Quinn beams when talking about his vast Irish network. The love and support he’s received from the Irish community, he says, has been “the best!! The best!!” He types the exclamations for emphasis.
“Nobody has been more supportive than the Irish, especially here in Yonkers.”
Quinn’s friends in bands like the Narrowbacks and Shilelagh Law remain steadfast in their support. They’ll be at the next event hosted by Quinn’s advocacy and fundraising group, Quinn for the Win, on Sunday, October 15 at Maggie Spillane’s in Mount Vernon. The event is Quinntoberfest, now in its fourth year, and guests can partake in a silent auction and raffles.
When Quinn was a younger man – he played rugby for his alma mater, Iona College in New Rochelle – being diagnosed with a fatal disease was obviously the farthest thing from his mind. But after the dreaded news came, lying down and waiting for the inevitable simply wasn’t an option. A new Pat Quinn came to life after that fateful day in March of 2013.
“I never really had the drive to do anything great. I was just living, paying my bills and having fun,” he says.
“But after the diagnosis, I felt different inside and I went for it. It gave me a passion, unlike anything I’ve ever felt before. I never worked so hard at something.”
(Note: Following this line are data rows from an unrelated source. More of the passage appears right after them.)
-- ==== Sys2Proof/Machine/Arithmetic.lean ====
section
/-! DEFINITION. Weight, thickness and film arithmetic: what a close computes from its rounds, the settings, the job and
the piece (R105 to R116). -/

namespace Sys2Proof.Machine

/-- The inputs of a close (R105): the rounds taken k of N, their sums, the overload field, the settings, the job, the
cut limits, and the piece after its PENDING entries are settled. -/
structure CloseInputs where
  taken : Nat
  planned : Nat
  loadSum : Nat
  caliperSum : Nat
  overload : Bool
  settings : ScaleSettings
  job : Job
  minCut : Nat
  maxCut : Nat
  piece : Piece
  deriving DecidableEq, Repr

/-- What a close gives: the results record and the reasons (R116). -/
structure CloseOutputs where
  results : Results
  reasons : List Reason
  deriving DecidableEq, Repr

/-- A close is weighed when k is at least ceil(N / 2) (R106). -/
def weighed (i : CloseInputs) : Bool := ceilDiv i.planned 2 ≤ i.taken

/-- The mean load (R107). -/
def meanLoad (i : CloseInputs) : Nat := roundDiv i.loadSum i.taken

/-- The net load: the mean less the tare, and 0 below the tare (R107). -/
def netLoad (i : CloseInputs) : Nat := meanLoad i - i.settings.tare

/-- The quotient of R108 before its clamp. -/
def weightQuotient (i : CloseInputs) : Nat := roundDiv (netLoad i * i.settings.span) 65536

/-- The measured weight W of a weighed close (R108). -/
def measuredWeight (i : CloseInputs) : Nat := min (weightQuotient i) 65535

/-- The mean caliper value (R109). -/
def meanCaliper (i : CloseInputs) : Nat := roundDiv i.caliperSum i.taken

/-- The thickness T (R109). -/
def thickness (i : CloseInputs) : Nat :=
  if weighed i = false then i.job.nominalThickness
  else if i.settings.caliperScale = 0 then i.job.nominalThickness
  else if meanCaliper i < i.settings.caliperZero then 0
  else min (roundDiv ((meanCaliper i - i.settings.caliperZero) * i.settings.caliperScale) 65536) 500

/-- The sum of R110: the carrier weight and the component weight of every plan entry that is not SKIPPED. -/
def componentSum (i : CloseInputs) : Nat :=
  i.job.carrierWeight +
    ((i.piece.progress.filter (fun e => e.2 != .skipped)).map (fun e => bankGet i.job.weights e.1)).sum

/-- The expected weight E (R110). -/
def expectedWeight (i : CloseInputs) : Nat :=
  match i.piece.record.override with
  | some w => w
  | none => min (componentSum i) 65535

/-- E was clamped (R110). -/
def expectedClamped (i : CloseInputs) : Bool := i.piece.record.override.isNone && decide (65535 < componentSum i)

/-- The tolerance tol (R111). -/
def tolerance (i : CloseInputs) : Nat :=
  max i.job.toleranceAbsolute (roundDiv (expectedWeight i * i.job.tolerancePerMille) 1000)

/-- The required film length (R113). -/
def filmNeed (i : CloseInputs) : Nat := i.job.baseLength + i.job.overlap + ceilDiv (2 * thickness i) 10

/-- The cut length (R113). -/
def cutLength (i : CloseInputs) : Nat :=
  if i.maxCut < filmNeed i then i.maxCut
  else if filmNeed i < i.minCut then i.minCut
  else filmNeed i

/-- The film weight F (R114). -/
def filmWeightOf (i : CloseInputs) : Nat := roundDiv (cutLength i * i.job.filmWeight) 1000

/-- The postage weight of a weighed close (R114). -/
def postageWeight (i : CloseInputs) : Nat := min (measuredWeight i + filmWeightOf i) 65535

/-- The flags of the results record (R106, R107, R108, R110, R113). -/
def closeFlags (i : CloseInputs) : WeighFlags :=
  { shortWindow := weighed i && decide (i.taken < i.planned)
    saturated := weighed i && decide (65535 < weightQuotient i)
    underrange := weighed i && decide (meanLoad i < i.settings.tare)
    overload := weighed i && i.overload
    expectedClamped := expectedClamped i
    cutClamped := decide (i.maxCut < filmNeed i) || decide (filmNeed i < i.minCut) }

/-- The weight reason of a close, with weight check ON (R112). -/
def weightReason (i : CloseInputs) : List Reason :=
  if (closeFlags i).saturated || (closeFlags i).overload then [.scaleOverload]
  else if weighed i = false then [.noWeight]
  else if measuredWeight i + tolerance i < expectedWeight i then [.underweight]
  else if expectedWeight i + tolerance i < measuredWeight i then [.overweight]
  else []

/-- The postage weight of a weighed close is over the class break (R115). Of a saturated weighing whose postage weight
equals a class break of 65,535 R115 says both, and a free value decides (log 38). -/
def overClass (i : CloseInputs) : Bool :=
  decide (i.job.classBreak < postageWeight i) ||
    (closeFlags i).saturated && decide (i.job.classBreak = 65535) && Config.saturatedIsOverEqualBreak

/-- The reasons a close adds (R112, R113, R115, log 38). -/
def closeReasons (i : CloseInputs) : List Reason :=
  (if i.job.weightCheck then weightReason i else []) ++
  (if i.maxCut < filmNeed i then [.filmShort] else []) ++
  (if i.job.classBreak ≠ 0 ∧ weighed i = true ∧ overClass i = true then [.overClass] else [])

/-- The results record (R116). -/
def closeResults (i : CloseInputs) : Results :=
  { rounds := i.taken
    measured := if weighed i then some (measuredWeight i) else none
    thickness := thickness i
    expected := expectedWeight i
    cutLength := cutLength i
    postage := if weighed i then some (postageWeight i) else none
    flags := closeFlags i }

/-- The whole computation of a close (R105 to R116). -/
def computeClose (i : CloseInputs) : CloseOutputs := { results := closeResults i, reasons := closeReasons i }

end Sys2Proof.Machine
end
Quinn smiles. He never stops smiling. Having the honor of spending time in his company brings another gentle champion of humanity to mind, the late NYPD Detective Steven McDonald, who passed in January of this year. McDonald was only 29 when he was left paralyzed in 1986 from a gunman’s bullet. He dedicated the rest of his life to peace, justice and forgiveness, and kept the faith no matter how dark life seemed.
Quinn met McDonald and his wife Patti Ann, not long before his death. “We had a strong connection. And Patti checks in on me,” he says.
What’s the real luck of the Irish? Getting to claim icons like Pat Quinn and Steven McDonald as our own. McDonald never stopped making the world a better place, and Quinn won’t either.
“I know I have more to achieve and more to accomplish for sure,” he says with his ever present smile that ALS will never extinguish.